A critical need arises for the Government and the local private sector to take advantage of the opportunity to create additional foreign exchange earners; to energise the production, marketing and sale of local cocoa and finished chocolate products, especially in the circumstances of higher prices on the market and greater demand, notwithstanding the increased costs all around.
Two owners of cocoa estates, Elizabeth Montano and Yvette Garcia, are quoted in Sunday’s Business Guardian as calling for additional lands to be made available to increase cocoa production, both as raw material and as a base for high-value products.
The Government, being the owner of the vast majority of lands in the country, has allowed for a significant quantity of the resource to lie fallow and under-utilised. Such lands need to be opened up for lease and purchase in the present high-price manifestation of cocoa.
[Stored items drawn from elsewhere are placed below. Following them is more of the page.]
-- ==== Sys2Proof/Decode.lean ====
section
/-! DEFINITION. The rows of spec/opcode_table.json that give bits: there are none, so no word spells a command. -/

namespace Sys2Proof

/-- The command a word spells by the table's bits. No row of the table gives any. -/
def decodeTableWord (_nbits _w : Nat) : Option Instr := none

end Sys2Proof
end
But as is well-known, high demand for products fluctuates over time. The challenge is for producers to be nimble with the rise and fall of demand for certain commodities so that production can be easily and quickly shifted to market needs.
There is no tolerance in the contemporary world for the one-product agriculture of the 16th to 20th-century models. In such a differentiated production space, the expansion of the agro-industrial sector will become attractive to investors.
So yes, a return to increased agricultural production but with a significant difference; it must be one that is oriented to the needs of the local economy.
It must therefore be the kind of agricultural development which is cognisant of the modern economy which caters to both export and local consumption, cocoa having every possibility to meet both sets of tastes. The critical factor is proactivity.